RECORD SET ▸
-- ==== Sys2Proof/Syntax.lean ====
section
/-! DEFINITION. The commands: one constructor per row of spec/opcode_table.json (30_encoding.md rule R84), operands
named and ordered as in the assembler syntax of rule R91. -/

namespace Sys2Proof

/-- A command with its operands. Coordinates, radii and offsets are the 16-bit fields of the point words; the meanings
read them as signed (R82, R86). Must-be-zero fields are no operands (R87). -/
inductive Instr where
  /-- NOP (R213). -/
  | nop
  /-- END (R211). -/
  | endRun
  /-- CLEAR c (R115). -/
  | clear (c : Colour)
  /-- SETPIX x, y, c (R116). -/
  | setpix (x y : Half) (c : Colour)
  /-- GETPIX x, y (R118). -/
  | getpix (x y : Half)
  /-- HSPAN x0, x1, y, c (R131). -/
  | hspan (x0 x1 y : Half) (c : Colour)
  /-- VSPAN x, y0, y1, c (R134). -/
  | vspan (x y0 y1 : Half) (c : Colour)
  /-- LINE x0, y0, x1, y1, c (R142). -/
  | line (x0 y0 x1 y1 : Half) (c : Colour)
  /-- RECT x0, y0, x1, y1, c (R147). -/
  | rect (x0 y0 x1 y1 : Half) (c : Colour)
  /-- FRECT x0, y0, x1, y1, c (R149). -/
  | frect (x0 y0 x1 y1 : Half) (c : Colour)
  /-- CIRCLE cx, cy, r, c (R154). -/
  | circle (cx cy r : Half) (c : Colour)
  /-- FCIRCLE cx, cy, r, c (R156). -/
  | fcircle (cx cy r : Half) (c : Colour)
  /-- GLYPH cp, x, y, c, f (R195). -/
  | glyph (cp : Codepoint) (x y : Half) (c : Colour) (f : FontSlot)
  /-- TEXT [cp_0, ..., cp_(n-1)], x, y, c, f, xo, yo (R200). -/
  | text (cps : List Codepoint) (x y : Half) (c : Colour) (f : FontSlot) (xo yo : Half)
  /-- GWIDTH f, cp (R180). -/
  | gwidth (f : FontSlot) (cp : Codepoint)
  /-- FHEIGHT f (R182). -/
  | fheight (f : FontSlot)
deriving DecidableEq, Repr

end Sys2Proof
end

PROBLEM STATEMENT ▸
Beginning with the line above that contains "c (R116). -/", copy each line exactly up to and including the line that contains "c (R149). -/", and go no further.

ANSWER SPACE ▸
  /-- SETPIX x, y, c (R116). -/
  | setpix (x y : Half) (c : Colour)
  /-- GETPIX x, y (R118). -/
  | getpix (x y : Half)
  /-- HSPAN x0, x1, y, c (R131). -/
  | hspan (x0 x1 y : Half) (c : Colour)
  /-- VSPAN x, y0, y1, c (R134). -/
  | vspan (x y0 y1 : Half) (c : Colour)
  /-- LINE x0, y0, x1, y1, c (R142). -/
  | line (x0 y0 x1 y1 : Half) (c : Colour)
  /-- RECT x0, y0, x1, y1, c (R147). -/
  | rect (x0 y0 x1 y1 : Half) (c : Colour)
  /-- FRECT x0, y0, x1, y1, c (R149). -/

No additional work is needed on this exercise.